IC 12-15-5-1 Services and supplies provided; exceptions
Sec. 1. Except as provided in IC 12-15-2-12, IC 12-15-6, and
IC 12-15-21, the following services and supplies are provided under
Medicaid:
(1) Inpatient hospital services.
(2) Nursing facility services.
(3) Physician's services, including services provided under
IC 25-10-1 and IC 25-22.5-1.
(4) Outpatient hospital or clinic services.
(5) Home health care services.
(6) Private duty nursing services.
(7) Physical therapy and related services.
(8) Dental services.
(9) Prescribed laboratory and x-ray services.
(10) Prescribed drugs and services.
(11) Eyeglasses and prosthetic devices.
(12) Optometric services.
(13) Diagnostic, screening, preventive, and rehabilitative
services.
(14) Podiatric medicine services.
(15) Hospice services.
(16) Services or supplies recognized under Indiana law and
specified under rules adopted by the office.
(17) Family planning services except the performance of
abortions.
(18) Nonmedical nursing care given in accordance with the
tenets and practices of a recognized church or religious
denomination to an individual qualified for Medicaid who
depends upon healing by prayer and spiritual means alone in
accordance with the tenets and practices of the individual's
church or religious denomination.
(19) Services provided to individuals described in IC 12-15-2-8
and IC 12-15-2-9.
(20) Services provided under IC 12-15-34 and IC 12-15-32.
(21) Case management services provided to individuals
described in IC 12-15-2-11 and IC 12-15-2-13.
(22) Any other type of remedial care recognized under Indiana
law and specified by the United States Secretary of Health and
Human Services.
(23) Examinations required under IC 16-41-17-2(a)(10). As added by P.L.2-1992, SEC.9. Amended by P.L.24-1997, SEC.48;
P.L.149-2001, SEC.1.
IC 12-15-5-2 Necessity of federal financial participation
Sec. 2. Medicaid does not include a service or supply for which
federal financial participation is not available. As added by P.L.2-1992, SEC.9.
IC 12-15-5-3
Repealed
(Repealed by P.L.161-2007, SEC.40.)
IC 12-15-5-4
Reserved
IC 12-15-5-5
Office may provide drug coverage; requirements for drug coverage in
managed care
Sec. 5. (a) The office may provide a prescription drug benefit to
a Medicaid recipient in the Medicaid risk based managed care
program.
(b) If the office provides a prescription drug benefit to a Medicaid
recipient in the Medicaid risk based managed care program:
(1) the office shall develop a procedure and provide the
recipient's risk based managed care provider with information
concerning the recipient's prescription drug utilization for the
risk based managed care provider's case management program;
and
(2) the provisions of IC 12-15-35.5 apply.

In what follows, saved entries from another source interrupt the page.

/-- LC_SEL (R166): vd := a if c is not 0, else b. -/
def execLcSel (c : Fin 52) (e : Bool) (d a b x : Fin 32) (s : State) : Result :=
  s.lcAlu3 c e d a b x fun x y z => if z = 0 then y else x

/-- LC_CLZ (R166): leading zeros. -/
def execLcClz (c : Fin 52) (e : Bool) (d a : Fin 32) (s : State) : Result :=
  s.lcAlu1 c e d a fun x => BitVec.ofNat 32 (32 - bitLen x.toNat)

/-- LC_ADD_S (R166): sat(a + b). -/
def execLcAddS (c : Fin 52) (e : Bool) (d a b : Fin 32) (s : State) : Result :=
  s.lcAlu c e d a b fun x y => sat32 (sv x + sv y)

/-- LC_SUB_S (R166): sat(a - b). -/
def execLcSubS (c : Fin 52) (e : Bool) (d a b : Fin 32) (s : State) : Result :=
  s.lcAlu c e d a b fun x y => sat32 (sv x - sv y)

/-- LC_NEG_S (R166): sat(-a). -/
def execLcNegS (c : Fin 52) (e : Bool) (d a : Fin 32) (s : State) : Result :=
  s.lcAlu1 c e d a fun x => sat32 (-sv x)

/-- LC_ABS_S (R166): sat(abs a). -/
def execLcAbsS (c : Fin 52) (e : Bool) (d a : Fin 32) (s : State) : Result :=
  s.lcAlu1 c e d a fun x => sat32 (sv x).natAbs

/-- LC_MULQ (R166): sat((a x b) >> 31). -/
def execLcMulq (c : Fin 52) (e : Bool) (d a b : Fin 32) (s : State) : Result :=
  s.lcAlu c e d a b fun x y => sat32 (sra (sv x * sv y) 31)

/-- LC_MADQ (R166): sat(c + ((a x b) >> 31)). -/
def execLcMadq (c : Fin 52) (e : Bool) (d a b x : Fin 32) (s : State) : Result :=
  s.lcAlu3 c e d a b x fun x y z => sat32 (sv z + sra (sv x * sv y) 31)

/-- LC_MULQ15 (R166): sat16 of the Q15 product. -/
def execLcMulq15 (c : Fin 52) (e : Bool) (d a b : Fin 32) (s : State) : Result :=
  s.lcAlu c e d a b fun x y => sat16 (sra (low16 x * low16 y) 15)

/-- LC_MADQ15 (R166): sat16(c + Q15 product). -/
def execLcMadq15 (c : Fin 52) (e : Bool) (d a b x : Fin 32) (s : State) : Result :=
  s.lcAlu3 c e d a b x fun x y z => sat16 (low16 z + sra (low16 x * low16 y) 15)

/-- LC_CLMP (R166): min(max(a, -b), b). -/
def execLcClmp (c : Fin 52) (e : Bool) (d a b : Fin 32) (s : State) : Result :=
  s.lcAlu c e d a b fun x y => Word.ofInt (min (max (sv x) (-sv y)) (sv y))

/-- LC_SHLS (R166): sat(a x 2^b[4:0]). -/
def execLcShls (c : Fin 52) (e : Bool) (d a b : Fin 32) (s : State) : Result :=
  s.lcAlu c e d a b fun x y => sat32 (sv x * (2 ^ (y.toNat % 32) : Nat))

/-- LC_RNDQ15 (R166): Q31 to Q15. -/
def execLcRndq15 (c : Fin 52) (e : Bool) (d a : Fin 32) (s : State) : Result :=
  s.lcAlu1 c e d a fun x => sat16 (sra (sv x + 32768) 16)

/-- LC_FADD (R166): FP32 a + b. -/
def execLcFadd (c : Fin 52) (e : Bool) (d a b : Fin 32) (s : State) : Result :=
  s.lcAlu c e d a b fun x y => fpAdd x y

/-- LC_FSUB (R166): FP32 a - b. -/
def execLcFsub (c : Fin 52) (e : Bool) (d a b : Fin 32) (s : State) : Result :=
  s.lcAlu c e d a b fun x y => fpSub x y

(c) If the office does not provide a prescription drug benefit to a
Medicaid recipient in the Medicaid risk based managed care
program, a Medicaid managed care organization shall provide
coverage and reimbursement for outpatient single source legend
drugs subject to IC 12-15-35-46, IC 12-15-35-47, and IC 12-15-35.5. As added by P.L.231-1999, SEC.1. Amended by P.L.101-2005,
SEC.1.
IC 12-15-5-6 Prohibiting limiting the number of brand name prescription drugs
a recipient may receive
Sec. 6. The office may not limit the number of brand name
prescription drugs a recipient may receive under the program. As added by P.L.107-2002, SEC.10.
IC 12-15-5-8 Maintenance drugs; prescriptions; Internet based pharmacies
Sec. 8. (a) As used in this section, "maintenance drug" means a
medication that is dispensed under a single prescription for a period
of not less than one hundred eighty (180) days, excluding authorized
refills, for the ongoing treatment of a chronic medical condition or
disease or congenital condition or disorder.
(b) The office may designate:
(1) a mail order pharmacy;
(2) an Internet based pharmacy (as defined in IC 25-26-18-1);
(3) a pharmacy that agrees to sell a maintenance drug at the
same price as a mail order or an Internet based pharmacy; or
(4) all the pharmacies listed in subdivisions (1) through (3);
through which a recipient may obtain a maintenance drug.
(c) If the office makes a designation under subsection (b), a
managed care organization that has a contract with the office under
IC 12-15-12 is not required to use a pharmacy that is designated
under subsection (b).
(d) If a Medicaid recipient's physician prescribes a maintenance
prescription drug, the Medicaid recipient may purchase the
maintenance prescription drug from a pharmacy that is designated
under subsection (b).
(e) The office shall apply to amend the state Medicaid plan if the
office determines that an amendment is necessary to carry out this
section.
(f) The office may require a recipient to pay the maximum
copayment allowable under federal law if the recipient obtains a
maintenance drug from a pharmacy other than a pharmacy described
in subsection (b). As added by P.L.246-2005, SEC.105.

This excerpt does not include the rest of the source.